Born to an undistinguished Long Island family, Walt Whitman had almost no formal education but, by self-teaching through immersion in Shakespeare and Dante, he became a schoolteacher at seventeen. By his early 20s Walt moved into journalism and, though he published some of his writings, by his 30s he had still not displayed the slightest hint of any unique talent or vision.
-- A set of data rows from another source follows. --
theorem switchEnded_law (s : State) :
    Law [.fab] s (switchEnded s) := by
  unfold switchEnded
  repeat' (first
    | extract_lets | with_reducible exact Law.refl _ _ | with_reducible assumption | with_reducible apply Law.step (setHand_law _ _ _)
    | with_reducible apply Law.step (nextTurn_law _) | with_reducible refine Law.foldl _ _ _ ?_ ?_ | (show (_ : List Part) ⊆ _; decide)
    | (show (_ : List Part) ⊆ _; decide) | (intro _) | split | (dsimp +zetaDelta only [id]))

theorem combThresholds_law (p : Nat) (s : State) :
    Law [.freeCtr, .mem, .host, .cores, .clus, .ctxs, .ddr, .hst, .tally, .log, .fab, .link, .stew, .ckpt, .boot, .pins, .side, .sent] s (combThresholds p s) := by
  unfold combThresholds
  repeat' (first
    | extract_lets | with_reducible exact Law.refl _ _ | with_reducible assumption | with_reducible apply Law.step (setComb_law _ _ _ _)
    | with_reducible apply Law.step (askScheduled_law _ _) | with_reducible apply Law.step (askForced_law _ _)
    | with_reducible apply Law.step (logFab_law _ _ _ _ _ _ _ _) | with_reducible refine Law.foldl _ _ _ ?_ ?_
    | (show (_ : List Part) ⊆ _; decide) | (show (_ : List Part) ⊆ _; decide) | (intro _) | split | (dsimp +zetaDelta only [id]))

theorem locate_law (p : Nat) (cause : Nat) (el : Nat) (i : Nat) (fall : ℤ) (reading : ℤ) (s : State) :
    Law [.tally, .log, .fab] s (locate p cause el i fall reading s) := by
  unfold locate
  repeat' (first
    | extract_lets | with_reducible exact Law.refl _ _ | with_reducible assumption | with_reducible apply Law.step (updFab_law _ _ _)
    | with_reducible apply Law.step (logFab_law _ _ _ _ _ _ _ _) | with_reducible refine Law.foldl _ _ _ ?_ ?_
    | (show (_ : List Part) ⊆ _; decide) | (show (_ : List Part) ⊆ _; decide) | (intro _) | split | (dsimp +zetaDelta only [id]))

theorem stageFail_law (p : Nat) (l : Nat) (rx : Bool) (cause : Nat) (code : Nat) (i : Nat) (s : State) :
    Law [.tally, .log, .fab, .stew, .sent] s (stageFail p l rx cause code i s) := by
  unfold stageFail
  repeat' (first
    | extract_lets | with_reducible exact Law.refl _ _ | with_reducible assumption
    | with_reducible apply Law.step (failLane_law _ _ _ _ _ _) | with_reducible apply Law.step (locate_law _ _ _ _ _ _ _)
    | with_reducible refine Law.foldl _ _ _ ?_ ?_ | (show (_ : List Part) ⊆ _; decide) | (show (_ : List Part) ⊆ _; decide) | (intro _)
    | split | (dsimp +zetaDelta only [id]))

theorem checkTx_law (p : Nat) (l : Nat) (s : State) :
    Law [.tally, .log, .fab, .stew, .sent] s (checkTx p l s) := by
  unfold checkTx
  repeat' (first
    | extract_lets | with_reducible exact Law.refl _ _ | with_reducible assumption
    | with_reducible apply Law.step (stageFail_law _ _ _ _ _ _ _) | with_reducible refine Law.foldl _ _ _ ?_ ?_
    | (show (_ : List Part) ⊆ _; decide) | (show (_ : List Part) ⊆ _; decide) | (intro _) | split | (dsimp +zetaDelta only [id]))

theorem checkRx_law (p : Nat) (l : Nat) (s : State) :
    Law [.tally, .log, .fab, .stew, .sent] s (checkRx p l s) := by
  unfold checkRx
  repeat' (first
    | extract_lets | with_reducible exact Law.refl _ _ | with_reducible assumption
    | with_reducible apply Law.step (stageFail_law _ _ _ _ _ _ _) | with_reducible refine Law.foldl _ _ _ ?_ ?_
    | (show (_ : List Part) ⊆ _; decide) | (show (_ : List Part) ⊆ _; decide) | (intro _) | split | (dsimp +zetaDelta only [id]))

theorem locateTx_law (p : Nat) (s : State) :
    Law [.tally, .log, .fab, .stew, .sent] s (locateTx p s) := by
  unfold locateTx
  repeat' (first
    | extract_lets | with_reducible exact Law.refl _ _ | with_reducible assumption
    | with_reducible apply Law.step (failLane_law _ _ _ _ _ _) | with_reducible apply Law.step (locate_law _ _ _ _ _ _ _)
    | with_reducible apply Law.step (checkTx_law _ _ _) | with_reducible refine Law.foldl _ _ _ ?_ ?_ | (show (_ : List Part) ⊆ _; decide)
    | (show (_ : List Part) ⊆ _; decide) | (intro _) | split | (dsimp +zetaDelta only [id]))

theorem locateRx_law (p : Nat) (s : State) :
    Law [.tally, .log, .fab, .stew, .sent] s (locateRx p s) := by
  unfold locateRx
  repeat' (first
    | extract_lets | with_reducible exact Law.refl _ _ | with_reducible assumption | with_reducible apply Law.step (checkRx_law _ _ _)
    | with_reducible refine Law.foldl _ _ _ ?_ ?_ | (show (_ : List Part) ⊆ _; decide) | (show (_ : List Part) ⊆ _; decide) | (intro _)
    | split | (dsimp +zetaDelta only [id]))

theorem execTapRefresh_law (p : Plane) (reads : List (Fin 6 × Fin 32 × Half16)) (means : List (Fin 2 × Half16)) (s : State) :
    OutLaw [.freeCtr, .mem, .host, .cores, .clus, .ctxs, .ddr, .hst, .tally, .log, .fab, .link, .stew, .ckpt, .boot, .pins, .side, .sent] s (execTapRefresh p reads means s) := by
  unfold execTapRefresh
  repeat' (first
    | with_reducible refine OutLaw.next ?_ | extract_lets | with_reducible exact Law.refl _ _ | with_reducible assumption
    | with_reducible apply Law.step (setComb_law _ _ _ _) | with_reducible apply Law.step (combThresholds_law _ _)
    | with_reducible apply Law.step (locateTx_law _ _) | with_reducible apply Law.step (locateRx_law _ _)
    | with_reducible apply Law.step (updFab_law _ _ _) | with_reducible refine Law.foldl _ _ _ ?_ ?_ | (show (_ : List Part) ⊆ _; decide)
    | (show (_ : List Part) ⊆ _; decide) | (intro _) | split | (dsimp +zetaDelta only [id]))

theorem combGo_law (p : Nat) (s : State) :
    Law [.tally, .log, .fab] s (combGo p s) := by
  unfold combGo
  repeat' (first
    | extract_lets | with_reducible exact Law.refl _ _ | with_reducible assumption | with_reducible apply Law.step (askScheduled_law _ _)
    | with_reducible apply Law.step (logFab_law _ _ _ _ _ _ _ _) | with_reducible refine Law.foldl _ _ _ ?_ ?_
    | (show (_ : List Part) ⊆ _; decide) | (show (_ : List Part) ⊆ _; decide) | (intro _) | split | (dsimp +zetaDelta only [id]))

theorem execFabCombGo_law (p : Plane) (s : State) :
    OutLaw [.tally, .log, .fab] s (execFabCombGo p s) := by
  unfold execFabCombGo
  repeat' (first
    | with_reducible refine OutLaw.next ?_ | extract_lets | with_reducible exact Law.refl _ _ | with_reducible assumption
    | with_reducible apply Law.step (combGo_law _ _) | with_reducible apply Law.step (heldWrite_law _ _ _)
    | with_reducible refine Law.foldl _ _ _ ?_ ?_ | (show (_ : List Part) ⊆ _; decide) | (show (_ : List Part) ⊆ _; decide) | (intro _)
    | split | (dsimp +zetaDelta only [id]))

theorem execFabSpareLocked_law (p : Plane) (s : State) :
    OutLaw [.fab] s (execFabSpareLocked p s) := by
  unfold execFabSpareLocked
  repeat' (first
    | with_reducible refine OutLaw.next ?_ | extract_lets | with_reducible exact Law.refl _ _ | with_reducible assumption
    | with_reducible apply Law.step (setComb_law _ _ _ _) | with_reducible apply Law.step (enterHand_law _ _ _)
    | with_reducible refine Law.foldl _ _ _ ?_ ?_ | (show (_ : List Part) ⊆ _; decide) | (show (_ : List Part) ⊆ _; decide) | (intro _)
    | split | (dsimp +zetaDelta only [id]))

theorem beginDrain_law (p : Nat) (h : FabHand) (s : State) :
    Law [.fab] s (beginDrain p h s) := by
  unfold beginDrain
  repeat' (first
    | extract_lets | with_reducible exact Law.refl _ _ | with_reducible assumption | with_reducible apply Law.step (setHand_law _ _ _)
    | with_reducible apply Law.step (stopLanes_law _ _ _) | with_reducible refine Law.foldl _ _ _ ?_ ?_
    | (show (_ : List Part) ⊆ _; decide) | (show (_ : List Part) ⊆ _; decide) | (intro _) | split | (dsimp +zetaDelta only [id]))

theorem execFabLowTraffic_law (p : Plane) (load : Nat) (s : State) :
    OutLaw [.fab] s (execFabLowTraffic p load s) := by
  unfold execFabLowTraffic
  repeat' (first
    | with_reducible refine OutLaw.next ?_ | extract_lets | with_reducible exact Law.refl _ _ | with_reducible assumption
    | with_reducible apply Law.step (beginDrain_law _ _ _) | with_reducible refine Law.foldl _ _ _ ?_ ?_
    | (show (_ : List Part) ⊆ _; decide) | (show (_ : List Part) ⊆ _; decide) | (intro _) | split | (dsimp +zetaDelta only [id]))

theorem execFabHandoverWindowExpiry_law (p : Plane) (s : State) :
    OutLaw [.fab] s (execFabHandoverWindowExpiry p s) := by
  unfold execFabHandoverWindowExpiry
  repeat' (first
    | with_reducible refine OutLaw.next ?_ | extract_lets | with_reducible exact Law.refl _ _ | with_reducible assumption
    | with_reducible apply Law.step (beginDrain_law _ _ _) | with_reducible refine Law.foldl _ _ _ ?_ ?_
    | (show (_ : List Part) ⊆ _; decide) | (show (_ : List Part) ⊆ _; decide) | (intro _) | split | (dsimp +zetaDelta only [id]))

theorem execFabHandoverDrainDone_law (p : Plane) (s : State) :
    OutLaw [.fab] s (execFabHandoverDrainDone p s) := by
  unfold execFabHandoverDrainDone
  repeat' (first
    | with_reducible refine OutLaw.next ?_ | extract_lets | with_reducible exact Law.refl _ _ | with_reducible assumption
    | with_reducible apply Law.step (setHand_law _ _ _) | with_reducible refine Law.foldl _ _ _ ?_ ?_ | (show (_ : List Part) ⊆ _; decide)
    | (show (_ : List Part) ⊆ _; decide) | (intro _) | split | (dsimp +zetaDelta only [id]))

theorem releaseHeldLanes_law (p : Nat) (s : State) :
    Law [.fab, .sent] s (releaseHeldLanes p s) := by
  unfold releaseHeldLanes
  repeat' (first
    | extract_lets | with_reducible exact Law.refl _ _ | with_reducible assumption | with_reducible apply Law.step (pairLit_law _ _ _)
    | with_reducible apply Law.step (unholdAll_law _ _) | with_reducible apply Law.step (setTx_law _ _ _ _)
    | with_reducible refine Law.foldl _ _ _ ?_ ?_ | (show (_ : List Part) ⊆ _; decide) | (show (_ : List Part) ⊆ _; decide) | (intro _)
    | split | (dsimp +zetaDelta only [id]))

theorem drainTimeout_law (p : Nat) (s : State) :
    Law [.tally, .log, .fab, .sent] s (drainTimeout p s) := by
  unfold drainTimeout
  repeat' (first
    | extract_lets | with_reducible exact Law.refl _ _ | with_reducible assumption | with_reducible apply Law.step (setHand_law _ _ _)
    | with_reducible apply Law.step (releaseHeldLanes_law _ _) | with_reducible apply Law.step (logFab_law _ _ _ _ _ _ _ _)
    | with_reducible refine Law.foldl _ _ _ ?_ ?_ | (show (_ : List Part) ⊆ _; decide) | (show (_ : List Part) ⊆ _; decide) | (intro _)
    | split | (dsimp +zetaDelta only [id]))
It’s difficult, then, to account for Walt’s sudden transformation from hack writer into revolutionary poet. But, somehow, at 36, Walt distinguished himself when he self-published a slim volume of poetry,
Leaves of Grass
, in 1855. The twelve poems in his first edition were plain and simple celebrations of the explosive joy of living, and they seemed to have come from nowhere. Their style was connected to nothing else being written at that time or any other; Walt had turned his back on literary models of the past and virtually ignored meter and rhyme. Stressing the rhythms of native American speech, Walt delighted in colloquial and slang expressions. His ideas were as sexually frank as diary entries.

Walt received little attention and even less money for his groundbreaking
Leaves of Grass
. But by the time he added twenty more poems for its second issue, and an additional 146 that appeared in his “new Bible” third printing, he had created controversy for readers, whose attentions had by then turned to the Civil War’s battlefields. Walt was enormously impacted by the Civil War, and
he published his reminiscences in a publication he called
Drum-Taps
. With aesthetic simplicity, these poems captured the horror and anguish of the war, and they too were later folded into
Leaves of Grass
, which by the end of Walt’s life had been issued in nine different editions.